My roundabout point is that the economists working with The Wall Street Journal inhabit a different world than “the public.” Most of them work for large financial institutions, including Morgan Stanley, BofA Merrill Lynch, Goldman Sachs, J.P. Morgan, Deutsche Bank, Moody’s, Barclays Capital, Wells Fargo, and Credit Suisse. Why would anyone compare the opinions of this group to Joe Q. Public?
I looked closely at several of the quantitative answers provided by the economists and compared those to the key qualitative response to the question “During the next twelve months, do you think that the nation’s economy will get better, get worse, or stay about the same?” As reported, the qualitative answer was 64% better, 9% worse, 26% stay about the same.
As noted above the journalist Phil Izzo explained, “The difference may depend on the definition of ‘better.'” Apparently it’s not just GDP, as 40% of the economists believe that it will be smaller at the end of 2011 than at the end of this year (9% think it will be the same). Perhaps it’s unemployment, where all but one economist sees the percentage dropping by end of next year (although from a bleak 9.4% to a less-bleak 8.6%). Nearly 6 out of 10 see consumer prices rising, not generally a good thing. All but one of the 44 who ventured to predict housing prices sees an increase next year; the one who thinks they’ll hold steady next year believes the improvement will happen this. Economists and homeowners can crack a half-smile; renters (a third of the population) a frown. Still the predicted improvement is less than 2% for prices that, according to the latest S&P/Case-Shiller Home Price Indices report, are currently running at 2003 levels.

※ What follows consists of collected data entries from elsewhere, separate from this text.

-- ==== Sys2Proof/Machine/Ops.lean ====
section
/-! DEFINITION. Operations every meaning shares: accesses on a session's behalf, taking a trap and returning from one
(20 R337 to R349), registers (03 R53 to R60), and the order of checks of an instruction (07 R153). -/

namespace Sys2Proof.Machine

open Sys2Proof

/-! ### Accesses on a session's behalf (22 R437) -/

/-- Pages of an access made for a session in user or privileged state. -/
def State.accPieces (s : State) (x : Session) (priv : Bool) (acc : Access) (va : Nat) (n : Nat) : Except Trap (List Piece) :=
  let one (a : Nat) (k : Nat) : Except Trap (List Piece) :=
    if !sessionSpace a then .error ((mkTrap protection 0).at (BitVec.ofNat 64 a)) else
    match s.walk x (a % 2 ^ 48) with
    | .absent => .error (faultAt acc (BitVec.ofNat 64 a))
    | .reserved => .error ((mkTrap protection 2).at (BitVec.ofNat 64 a))
    | .leaf l =>
      if l.sys && !priv then .error ((mkTrap protection 5).at (BitVec.ofNat 64 a))
      else if l.permits acc then .ok (l.pieces (BitVec.ofNat 64 a) k)
      else .error (faultAt acc (BitVec.ofNat 64 a))
  let rec go (fuel a n : Nat) : Except Trap (List Piece) := match fuel with
    | 0 => .ok []
    | f + 1 => if n == 0 then .ok [] else
      let k := min n (pageEnd a - a)
      match one a k with
      | .error t => .error t
      | .ok p => match go f (a + k) (n - k) with
        | .error t => .error t
        | .ok ps => .ok (p ++ ps)
  go (n / 4096 + 2) va n

/-- Reads bytes in a session's space. -/
def State.accRead (s : State) (x : Session) (priv : Bool) (va n : Nat) : Except Trap (List Byte) :=
  match s.accPieces x priv .read va n with
  | .error t => .error t
  | .ok ps =>
    if ps.any fun q => s.poisoned x q.pa q.len then .error (s.poisonAt x (.virt ps) (BitVec.ofNat 64 va))
    else .ok (s.bytesAt x 0 (.virt ps) n)

/-- Writes bytes in a session's space under a hint, through copy-on-write. -/
def State.accPut (s : State) (x : Session) (priv : Bool) (hint va : Nat) (bs : List Byte) : Except Trap State :=
  match s.accPieces x priv .write va bs.length with
  | .error t => .error t
  | .ok ps =>
    if ps.any fun q => s.poisonedW x q.pa q.len then .error (s.poisonAt x (.virt ps) (BitVec.ofNat 64 va))
    else match s.cowPlace x none (.virt ps) with
      | .error t => .error t
      | .ok s1 => match s1.accPieces x priv .write va bs.length with
        | .error t => .error t
        | .ok qs => .ok ((s1.worldWatch x 0 (.virt qs) true).putHint x 0 none hint (.virt qs) bs)

/-- Writes bytes in a session's space without a hint. -/
def State.accWrite (s : State) (x : Session) (priv : Bool) (va : Nat) (bs : List Byte) : Except Trap State := s.accPut x priv 0 va bs

/-- Accesses with the permissions of a privileged stream (22 R437). -/
def State.sxPieces (s : State) (x : Session) (acc : Access) (va : Nat) (n : Nat) : Except Trap (List Piece) := s.accPieces x true acc va n
def State.sxRead (s : State) (x : Session) (va n : Nat) : Except Trap (List Byte) := s.accRead x true va n
def State.sxNum (s : State) (x : Session) (va n : Nat) : Except Trap Nat := (s.sxRead x va n).map leNat
def State.sxWrite (s : State) (x : Session) (va : Nat) (bs : List Byte) : Except Trap State := s.accWrite x true va bs
def State.sxWriteNum (s : State) (x : Session) (va n v : Nat) : Except Trap State := s.sxWrite x va (toLE n v)

/-! ### The fault service's ring (21 R368) -/

/-- Records a batch of page faults; none when the ring has no room for it. `engine` sets KIND [3]. -/
def State.faultBatch (s : State) (x : Session) (pages : List (Dword × Bool)) (kind : Nat) (engine : Bool) :
    Option (State × Nat) :=
  let ring := s.fring x
  let cap := 2 ^ s.fringCap x
  let w := s.dev0 ring 8
  if w + pages.length - s.dev0 (ring + 8) 8 > cap then none
  else
    let batch := x.batchNo + 1
    let put (acc : State × Nat) (p : Dword × Bool) : State × Nat :=
      let at_ := ring + 64 + 32 * (acc.2 % cap)
      let k := kind + 4 * b2n p.2 + 8 * b2n engine
      (acc.1.devPut at_ (toLE 8 p.1.toNat ++ toLE 4 batch ++ toLE 1 pages.length ++ toLE 1 k ++ toLE 2 x.slot ++
                         toLE 2 x.gen.toNat ++ toLE 14 0), acc.2 + 1)
    let (s1, w1) := pages.foldl put (s, w)
    some ((s1.devPutNum ring 8 w1).modSession x.slot fun y => { y with batchNo := batch }, batch)

/-! ### Trap records (20 R341) -/

/-- What a record says of its unit. -/
structure UnitInfo where
  kind : Nat
  pc : Pc
  lanes : LaneMask
  sibs : LaneMask
  band : Nat
  priv : Bool
  iter : Nat
  remain : Nat
  deriving DecidableEq, Repr

/-- Coordinates of a group from its linear index (01 R10). -/
def LaunchDesc.coords (d : LaunchDesc) (n : Nat) : Nat × Nat × Nat := (n % d.gx, n / d.gx % d.gy, n / (d.gx * d.gy))

/-- The codes whose resume rule is replay (20 R345). -/
def replays (code : Nat) : Bool := code ≤ 0x0E && code != 0 && code != versionCapacity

The Wall Street Journal, so central to this entry, also reported separately today that “weak industrial output and a drop in wholesale prices point to a slowing in the economic recovery.” It’s a world of contradictions.
2. The Bias of Economists
I hope it will not shock you to read that just because someone has a Ph.D. that he or she might still be biased. There is ample documentation of the bias of economists (see #7 in this article; spend some time on the background provided). Here’s an example of something they’re not so good at:
3. “The Economists” vs. “The Public”
The public survey positioned by The Wall Street Journal in opposition to the 55 economists was a telephone survey of 1000 adults, conducted June 17-21, 2010. I ran the basic survey demographics against the Census department figures for the U.S. population, and the survey contractor appears to have done a good job finding an acceptably close demographic match on basic attributes like age, race, education and household income. This serves to highlight that the demographics of the economists participating in the WSJ’s survey are remote from those of the general public. For example:
(i) There are slightly more women than men in the U.S.
The economists: 53 male; 2 female.
(ii) 38% of the population is age 18-44. I didn’t check everyone on the list of economists, but of those I checked, one appeared possibly to be younger than 44. Most are much older. I doubt that 5% of the group of 55 are between 18 and 44 years old.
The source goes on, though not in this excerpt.